Le western est un genre fleurissant en bd franco-belge mais encore discret en comics. Canary publié par Delcourt fracasse cette frontière avec un talent visuel indéniable.
Canary, un polar en santiags
Le début de Canary intrigue le lecteur en mélangeant le western et l’enquête. Dans la première scène, un enfant tranche la gorge de son institutrice lors d’une conférence politique dans sa salle de classe. Pourtant, le tueur avait la réputation d’être le seul enfant calme d’une famille violente et mal vue dans la ville. Plus étrange, ce meurtre n’est qu’un exemple d’une épidémie de morts violentes et sans raisons au sein de plusieurs familles. Un enquêteur, le marshal William Holt, rencontre un géologue ayant une hypothèse. Tous ses meurtres se déroulent le long d’une rivière souterraine prenant sa source dans la mine de Canary. De nombreux mystères planent sur cette ville. Le géologue se demande par exemple pourquoi creuser si profondément pour du cuivre. Ce lieu est également très personnel pour Holt : près de la mine, il a abattu un célèbre tueur. Le dernier épisode plonge à la fois aux sources de la mine et aux racines de la crise du héros.

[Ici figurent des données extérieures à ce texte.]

/-- The command of a block write ends in the host's part alone. -/
@[simp] theorem jobDone_nv (w : Option Work) (a : Ans) : (c.jobDone t w a).nv = c.nv := by cases w <;> rfl
@[simp] theorem jobDone_rst (w : Option Work) (a : Ans) : (c.jobDone t w a).rst = c.rst := by cases w <;> rfl

theorem attemptEnd_rst (ok : Bool) : (c.attemptEnd t ok j rest).rst = c.rst := by
  unfold Channel.attemptEnd
  split
  · simp [Channel.nextJob]
  · split <;> simp [Channel.nextJob]

/-- A stored block leaves the writer's queue alone. -/
theorem store_jobs (n : Nv) (d : MramData) : (n.store d).jobs = n.jobs := by
  cases d with
  | configChunk slot k ws => cases slot <;> rfl
  | imageHeader ws => unfold Nv.store Nv.putHeader Nv.setBank; dsimp only; split <;> rfl
  | imageBlock b ws =>
    unfold Nv.store Nv.putBlock; dsimp only
    split
    · rfl
    · unfold Nv.setBank; split <;> rfl
  | _ => rfl

/-- A block left unwritten: the writer's queue and the latch stay, the log loses its oldest place to a failed entry
alone (R448, R464). -/
theorem unwritten_frame (n : Nv) (d : MramData) :
    (n.unwritten d).jobs = n.jobs ∧ (n.unwritten d).latch = n.latch ∧
      ((∀ e, d ≠ .log e) → (n.unwritten d).ring = n.ring) := by
  cases d with
  | log e => exact ⟨rfl, rfl, fun h => absurd rfl (h e)⟩
  | configChunk slot k ws => cases slot <;> exact ⟨rfl, rfl, fun _ => rfl⟩
  | imageHeader ws => unfold Nv.unwritten Nv.setBank; dsimp only; split <;> exact ⟨rfl, rfl, fun _ => rfl⟩
  | imageBlock b ws =>
    unfold Nv.unwritten; dsimp only
    split
    · exact ⟨rfl, rfl, fun _ => rfl⟩
    · unfold Nv.setBank; split <;> exact ⟨rfl, rfl, fun _ => rfl⟩
  | _ => exact ⟨rfl, rfl, fun _ => rfl⟩

/-- A failed attempt with a retry left: the block waits again, and the writer goes on (R448, R464). -/
theorem attemptEnd_of_retry (h : j.tries < 2) :
    let y := c.attemptEnd t false j rest
    let left := { j with tries := j.tries + 1 } :: rest
    y.nv = { c.nv with jobs := pickJob (c.nv.passedBy j left) left, passed := c.nv.passedBy j left, busy := true } ∧
      y.nv.jobs.Perm left ∧ y.hp = c.hp := by
  intro y left
  have hy : y = Channel.bump { c.nextJob j left with nv := { (c.nextJob j left).nv with busy := true } } 11 1 :=
    (if_neg Bool.false_ne_true).trans (if_pos h)
  have hnv : y.nv = { c.nv with jobs := pickJob (c.nv.passedBy j left) left,
                                 passed := c.nv.passedBy j left, busy := true } := by rw [hy, bump_nv]; rfl
  exact ⟨hnv, by rw [hnv]; exact pickJob_perm _ _, by rw [hy, bump_hp]; rfl⟩

/-- A failed attempt with none left: the block reads as unwritten, and its command ends with INTERNAL_FAULT (R448). -/
theorem attemptEnd_of_spent (h : 2 ≤ j.tries) :
    let y := c.attemptEnd t false j rest
    y.nv.jobs.Perm rest ∧ y.nv.latch = c.nv.latch ∧
      ((∀ e, j.data ≠ .log e) → y.nv.ring = c.nv.ring) ∧ (∀ e, j.data = .log e → y.nv.ring = c.nv.ring.take 1983) ∧
      (∀ p, j.data = .curve p → y.nv.curve = none) ∧ (j.work = none → y.hp = c.hp) ∧
      (∀ v, j.work = some v → ∃ z, y.hp.done = c.hp.done ++ [z] ∧ z.status = stInternal ∧ z.tag = v.tag) := by
  intro y
  have hy : y = Channel.jobDone { c.nextJob j rest with nv := (c.nextJob j rest).nv.unwritten j.data } t j.work
      (refuseAns stInternal) := (if_neg Bool.false_ne_true).trans (if_neg (by omega))
  have hnv : y.nv = (c.nextJob j rest).nv.unwritten j.data := by rw [hy, jobDone_nv]
  obtain ⟨hjobs, hlatch, hring⟩ := unwritten_frame (c.nextJob j rest).nv j.data
  refine ⟨?_, by rw [hnv, hlatch]; rfl, fun hne => by rw [hnv, hring hne]; rfl, fun e he => by rw [hnv, he]; rfl,
    fun p hp => by rw [hnv, hp]; rfl, fun hw => by rw [hy, hw]; rfl, fun v hv => ?_⟩
  · rw [hnv, hjobs]; exact pickJob_perm _ _
  · rw [hy, hv]; exact ⟨_, rfl, rfl, rfl⟩

/-- An attempt that commits: the block is stored, and its command ends with OK (R448, R464). -/
theorem attemptEnd_of_ok :
    let y := c.attemptEnd t true j rest
    y.nv.jobs.Perm rest ∧ (∀ on, j.data = .latch on → y.nv.latch = on) ∧
      (∀ p, j.data = .curve p → y.nv.curve = some p) ∧ (j.data = .freezeErase → y.nv.freeze = []) ∧
      (∀ v, j.work = some v → ∃ z, y.hp.done = c.hp.done ++ [z] ∧ z.status = stOk ∧ z.tag = v.tag) := by
  intro y
  obtain ⟨p, hp⟩ := bump_eq (c.nextJob j rest) 11 0 1
  have hy : y = Channel.jobDone { c.nextJob j rest with
      pct := p, nv := (c.nextJob j rest).nv.store j.data } t j.work okAns := by
    simp only [y, Channel.attemptEnd, if_true, hp]
  have hnv : y.nv = (c.nextJob j rest).nv.store j.data := by rw [hy, jobDone_nv]
  refine ⟨?_, fun on he => by rw [hnv, he]; rfl, fun q he => by rw [hnv, he]; rfl, fun he => by rw [hnv, he]; rfl,
    fun v hv => ?_⟩
  · rw [hnv, store_jobs]; exact pickJob_perm _ _
  · rw [hy, hv]; exact ⟨_, rfl, rfl, rfl⟩

/-- MRAM_WRITE_ATTEMPT_END on the first job, with no reset that waits. -/
theorem chGets_attemptEnd {s : State} {l : At} {ok : Bool} {P : Channel → Prop}
    (ha : (s.ch l.ch).alive = true) (hb : (s.ch l.ch).nv.busy = true) (hj : (s.ch l.ch).nv.jobs = j :: rest)
    (hr : (s.ch l.ch).rst.pend = []) (hP : P ((s.ch l.ch).attemptEnd l.t ok j rest)) :
    s.chGets (.mramWriteAttemptEnd l ok) l.ch P :=
  chGets_when (i := .mramWriteAttemptEnd l ok) (hi := rfl) (by rw [ha, hb]; rfl)
    (by rw [mramEnd_of_calm hj (by rw [attemptEnd_rst, hr])]; exact hP)

end Writes

/-- A fuse is programmed (R473). -/
theorem keyDone_of_busy {c : Channel} {t : Nat} {k : BitVec 3} (hk : c.sec.keyBusy = some k) :
    let y := c.keyDone t
    y.sec.keyBusy = none ∧ (y.nv.keys[keyIdx k]).programmed = true ∧
      ∀ i : Fin 4, i ≠ keyIdx k → y.nv.keys[i] = c.nv.keys[i] := by
  intro y
  have hy : y = c.keyDone t := rfl
  simp only [Channel.keyDone, hk] at hy
  have hkeys : y.nv.keys = c.nv.keys.set (keyIdx k) { c.nv.keys[keyIdx k] with programmed := true } := by
    rw [hy, logEv_keys]
  refine ⟨by rw [hy, logEv_sec], by rw [hkeys]; simp, fun i hi => ?_⟩
  rw [hkeys]
  have hne : (keyIdx k).val ≠ i.val := fun h => hi (Fin.ext h.symm)
  simp [Vector.getElem_set_ne _ _ hne]

section Eyelet
variable {c : Channel} {t : Nat} {free : Word} {a : EyeletAcc}

/-- An access that is not served: its answer alone (R482, R485). -/
theorem eyelet_of_unserved {k : BitVec 2} (hk : c.eyAnswer a = k) (h0 : k ≠ 0) :
    c.eyelet t free a = { c with sec := { c.sec with ey := k, eyData := 0 } } := by
  simp only [Channel.eyelet, hk, h0, if_false, decide_false, Bool.false_and, Bool.false_eq_true]

/-- An access that is served: its data, then its effect (R482). -/
theorem eyelet_of_served (hk : c.eyAnswer a = 0) (hf : c.eyFails t a = false) :
    c.eyelet t free a = Channel.eyAct { c with sec := { c.sec with ey := 0, eyData := c.eyRead t free a } } t a := by
  simp [Channel.eyelet, hk, hf]

/-- The classes of an access that a channel out of DOZE answers (R482, R483). -/
theorem eyAnswer_of_store (ha : accClass a = 3) : c.eyAnswer a = 2 := by simp [Channel.eyAnswer, ha]
theorem eyAnswer_of_observe (ha : accClass a = 1) (hd : c.pwr.doze = false) :
    c.eyAnswer a = (if c.sec.level = 0 then 2 else 0) := by simp [Channel.eyAnswer, ha, hd]
theorem eyAnswer_of_blank (ha : accClass a = 4) (hd : c.pwr.doze = false) :
    c.eyAnswer a = (if c.nv.lc = 0 then 0 else 2) := by simp [Channel.eyAnswer, ha, hd]
theorem eyAnswer_of_intrusive (ha : accClass a = 2) (hd : c.pwr.doze = false) :
    c.eyAnswer a = (if c.sec.level ≠ 2 then 2 else if c.quiet = true then 0 else 1) := by
  simp [Channel.eyAnswer, ha, hd]

/-- EYELET_ACCESS on a channel that answers (R482). -/
theorem eyeletAccess_of_alive {s : State} {l : At} {P : Channel → Prop} (ha : (s.ch l.ch).alive = true)
    (hP : ∀ free, P ((s.ch l.ch).eyelet l.t free a)) :
    ∃ y n, exec (.eyeletAccess l a) s = .next { s.setCh l.ch y with freeCtr := n } ∧ s.freeCtr ≤ n ∧ P y := by
  refine ⟨_, if opensData a then s.freeCtr + 1 else s.freeCtr, ?_, by split <;> omega, hP (Config.freeWord s.freeCtr)⟩
  show execEyeletAccess l a s = _
  rw [execEyeletAccess, ha]
  rfl

end Eyelet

Holt est en effet appelé pour rétablir l’ordre et il l’a fait plusieurs fois auparavant. Depuis 1883, l’arrestation d’Hyrum Tell a fait de lui une légende de l’Ouest construite dans des revues bons marché. Il est devenu une star car, quand il va devenir violent, il se cache le visage avec un foulard noir et blanc représentant un cercueil stylisé. Ce personnage pousse Canary vers une réflexion sur le héros masculin. Modèle parfait dans les romans, il jouit de la réputation d’être impitoyable mais ne s’en préoccupe pas. Il est même qualifié par le shérif de « fils de pute » car il refuse l’aide. Plus jeune, Holt voulait instaurer l’ordre pour faciliter la marche de la nation vers le progrès. Depuis, il a perdu ses illusions et fait son boulot en attendant la retraite.

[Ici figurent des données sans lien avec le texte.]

-- ==== Sys2Proof/Machine/State.lean ====
section
/-! DEFINITION. The state of the RH-432: every record, queue, counter, setting and input the spec names, as
plain data, with its reset values; the faults and refusals; the queue of waiting commands. -/

namespace Sys2Proof.Machine

/-- Tracker states, in the encoding order of READSRC (R6, R169). -/
inductive SrcState where
  | idle | pending | offered | inService
  deriving DecidableEq, Repr

/-- How a line source is recognised (R18). -/
inductive Trigger where
  | edge | level
  deriving DecidableEq, Repr

/-- How the dispatcher orders the eligible targets (R18, R66). -/
inductive Policy where
  | fixed | rotate | least
  deriving DecidableEq, Repr

/-- A master's standing with the hub, in the encoding order of STATUS (R36, R169). -/
inductive PortState where
  | offline | online | leaving | fenced
  deriving DecidableEq, Repr

/-- Nesting mode (R55). -/
inductive NestMode where
  | nested | openMode
  deriving DecidableEq, Repr

/-- Line mode (R57). -/
inductive LineMode where
  | line | quiet
  deriving DecidableEq, Repr

/-- By which access a source was taken (R37, R168). -/
inductive Via where
  | ack | take | poll
  deriving DecidableEq, Repr

/-- Reply statuses (R167). -/
inductive Status where
  | empty | ok | none | late | notHeld
  | badCmd | badArg | notJoined | state | fenced | notOwner | busy | badCombo | full | notSole
  deriving DecidableEq, Repr

/-- The recognition of one input (R2, R49, R86, R159). `level` is the held level, `streak` counts the latest
successive samples opposite to it, and `change` says that a change to `level` is recognised and not yet taken. -/
structure Sampler where
  level  : Bool
  streak : Nat
  change : Bool
  deriving DecidableEq, Repr

/-- The samplers of REQ0..REQ23 (true is high) and of PRSTn, IACK and HRST (true is asserted). -/
structure Inputs where
  req  : Vector Sampler 24
  prst : Vector Sampler 4
  iack : Vector Sampler 4
  hrst : Sampler
  deriving DecidableEq, Repr

/-- A tracker record (R5). The line field of a signal source is absent; it stays false, as READSRC reads it (R17). -/
structure Tracker where
  state   : SrcState
  holder  : Option Master
  merged  : Bool
  again   : Bool
  line    : Bool
  passSet : MasterSet
  deriving DecidableEq, Repr

/-- A route record (R18). -/
structure Route where
  trigger    : Trigger
  urgency    : Urgency
  targets    : MasterSet
  policy     : Policy
  autodone   : Bool
  limitClass : Fin 4
  enabled    : Bool
  binder     : Option Master
  heir       : Option Master
  last       : Master
  deriving DecidableEq, Repr

/-- One entry of a signal queue (R131). -/
structure Signal where
  sender  : Master
  payload : Payload
  deriving DecidableEq, Repr

/-- One entry of an in-service stack (R37). `raised` says that the timebase has raised this entry's deadline
expiry and the expiry is not yet taken (R111, R116). -/
structure Entry where
  source  : Source
  urgency : Urgency
  via     : Via
  due     : Option Tick
  merged  : Bool
  signal  : Option Signal
  raised  : Bool
  deriving DecidableEq, Repr

/-- A master context record (R36). `stack` and `reclaimed` stand oldest first. -/
structure Context where
  portState : PortState
  maskSet   : SourceSet
  threshold : Fin 9
  nesting   : NestMode
  lineMode  : LineMode
  stack     : List Entry
  missCount : Nat
  reclaimed : List Source
  deriving DecidableEq, Repr

/-- An offer (R61). `raised` says that the timebase has raised this offer's expiry and the expiry is not yet
taken (R111, R79). -/
structure Offer where
  source  : Source
  expires : Option Tick
  raised  : Bool
  deriving DecidableEq, Repr

/-- The hub settings (R112). -/
structure Settings where
  class1         : BitVec 16
  class2         : BitVec 16
  class3         : BitVec 16
  offerLimit     : BitVec 8
  fenceThreshold : Nat
  deriving DecidableEq, Repr

/-- A notice with the fields its kind uses (R160). -/
inductive Notice where
  | joined (m : Master)
  | left (m : Master)
  | fenced (m : Master)
  | reclaimed (src : Source) (charged : Bool)
  | inherited (src : Source)
  deriving DecidableEq, Repr

/-- A port (R147, R148, R152, R160, R161), its lines and its data lines. Queues stand oldest first.
`resetHeld` is PRSTn held, as taken (R49); `iackHeld` is the assertion of IACK as taken, `ackWord` the word the data lines
carry for it (R86, R156). `readData` is the model's own field: the word the last window read returned. -/
structure Port where
  commands       : List Word
  replies        : List Word
  notices        : List Notice
  overrun        : Bool
  noticeOverflow : Bool
  resetHeld      : Bool
  iackHeld       : Bool
  ackWord        : Word
  readData       : Word
  deriving DecidableEq, Repr

/-- The hub. `hubHeld` is HRST held, as taken (R159). The source of an INTQ level is the offer record (R78, R157), so
INTQ is computed and not stored. `pending` is the queue of commands that wait to be taken, first in, first out. -/
@[ext]
structure State where
  hubHeld  : Bool
  inputs   : Inputs
  trackers : Vector Tracker 32
  routes   : Vector Route 32
  contexts : Vector Context 4
  offers   : Vector (Option Offer) 4
  period   : Fin 64
  tick     : Tick
  settings : Settings
  queues   : Vector (List Signal) 8
  ports    : Vector Port 4
  pending  : List Instr
  deriving DecidableEq, Repr

/-- Why the hub could stop with a fault. The spec gives no step that does: there is no constructor, so no
step of the model can end in a fault. Safe. -/
inductive Fault where
  deriving DecidableEq, Repr

/-- Why a row could be refused. -/
inductive Refusal where
  /-- A row without a meaning, raised by an arm of `exec` alone. No arm raises it: every row is modelled. Safe. -/
  | notModelled (mnemonic : String)
  deriving DecidableEq, Repr

/-- A sampler whose held level is `level`, with nothing seen since and no change waiting. -/
def Sampler.settled (level : Bool) : Sampler := { level := level, streak := 0, change := false }

/-- Hub-reset values of a tracker record (R5); `line` is the level sampled at the release of HRST. -/
def Tracker.reset (line : Bool) : Tracker :=
  { state := .idle, holder := none, merged := false, again := false, line := line, passSet := 0 }

/-- Hub-reset values of a route record (R18). -/
def Route.reset : Route :=
  { trigger := .edge, urgency := 0, targets := 0, policy := .fixed, autodone := false, limitClass := 0,
    enabled := false, binder := none, heir := none, last := 3 }

/-- Hub-reset and port-reset values of a master context (R36). -/
def Context.reset : Context :=
  { portState := .offline, maskSet := BitVec.allOnes 32, threshold := 0, nesting := .nested,
    lineMode := .line, stack := [], missCount := 0, reclaimed := [] }

/-- Hub-reset values of the hub settings (R112). -/
def Settings.reset : Settings :=
  { class1 := Config.class1Reset, class2 := Config.class2Reset, class3 := Config.class3Reset,
    offerLimit := Config.offerLimitReset, fenceThreshold := Config.fenceThresholdReset }

/-- A port with every queue empty and every flag clear (R159). -/
def Port.reset : Port :=
  { commands := [], replies := [], notices := [], overrun := false, noticeOverflow := false,
    resetHeld := false, iackHeld := false, ackWord := 0, readData := 0 }

/-- The hub right after a hub reset whose HRST has been released (R4, R5, R18, R36, R61, R112, R129, R131,
R159), every REQ line sampled low at the release and every PRSTn and IACK released (DESIGN CHOICE, log 1). -/
def State.reset : State where
  hubHeld  := false
  inputs   := { req := Vector.replicate 24 (Sampler.settled false), prst := Vector.replicate 4 (Sampler.settled false),
                iack := Vector.replicate 4 (Sampler.settled false), hrst := Sampler.settled false }
  trackers := Vector.replicate 32 (Tracker.reset false)
  routes   := Vector.replicate 32 Route.reset
  contexts := Vector.replicate 4 Context.reset
  offers   := Vector.replicate 4 none
  period   := 0
  tick     := 0
  settings := Settings.reset
  queues   := Vector.replicate 8 []
  ports    := Vector.replicate 4 Port.reset
  pending  := []

end Sys2Proof.Machine
end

Une œuvre politique au dessin splendide
Deux versions de l’histoire s’opposent dans Canary. Une découverte fait venir du pays entier à Canary des curieux fortunés qui croient au rêve américain d’une fortune rapide et pour tous. Refusant sa mythologie, William Holt tient à la vérité et voulait lutter contre les mensonges médiatiques. Cependant, il a également baissé les bras alors que plusieurs autres personnages veulent se conformer à un modèle qui n’existe pourtant pas dans la réalité. Le maire de Canary préfère garder cette légende qu’il instrumentalise afin de préserver le roman national et pour lutter contre le grand remplacement. Le scénariste montre le formation du mythe en mettant en parallèle des extraits du roman a quatre sous sur Holt et la réalité. Cette légende réduit la violence et supprime les sources d’inquiétude. Pourtant, dans le final, le héros se conforme à sa légende.
Le scénariste fait ainsi un éloge du storytelling et du mythe : la légende sauve le monde ce qui est étrange car ailleurs Snyder veut détruire le mythe de l’Ouest par des taches de sang. Il dénonce le génocide des peuples premiers et leur intégration de force dans la civilisation occidentale. Un enfant n’est pas un innocent mais un monstre qui, sans raison, bascule dans la folie et tue n’importe qui. La famille n’est pas un rempart et la fuite vers l’Ouest est une illusion.
Scott Snyder montre également un Ouest plus varié. Compagnons et acolytes de William Holt lors de l’enquête, l’Afro-Américain Edison Edwards est expert en géologie et Mabel Warren dirige le saloon. Ils croisent des peuples premiers qui sont loin des films. Le rêve de faire fortune se heurte à l’exploitation capitaliste. Hélas, ce message politique est lourdement appuyé. L’adversaire principal associe argent et enfer. La tension et la surprise diminuent dans la deuxième partie du livre.
Le scénariste sait très bien s’entourer. Dan Panosian se charge de l’ensemble des visuels des croquis jusqu’à la couleur dans un style magnifique. L’artiste joue des contrastes entre de multiples traits et l’épure. Il sait être réaliste par la précision des visages ou pour certains éléments : une locomotive, un cactus, le bois du saloon… Cependant, il peut aussi nous choquer quand il montre de face un homme défiguré afin de montrer les ravages de la conquête de l’Ouest. Sa précision anatomique est repoussante.
Le début de Canary mélangeant l’enquête et le western est une belle réflexion sur les mythes de l’Ouest mais la conclusion est plus décevante. Néanmoins, le dessin de Dan Panosian est passionnant de bout en bout.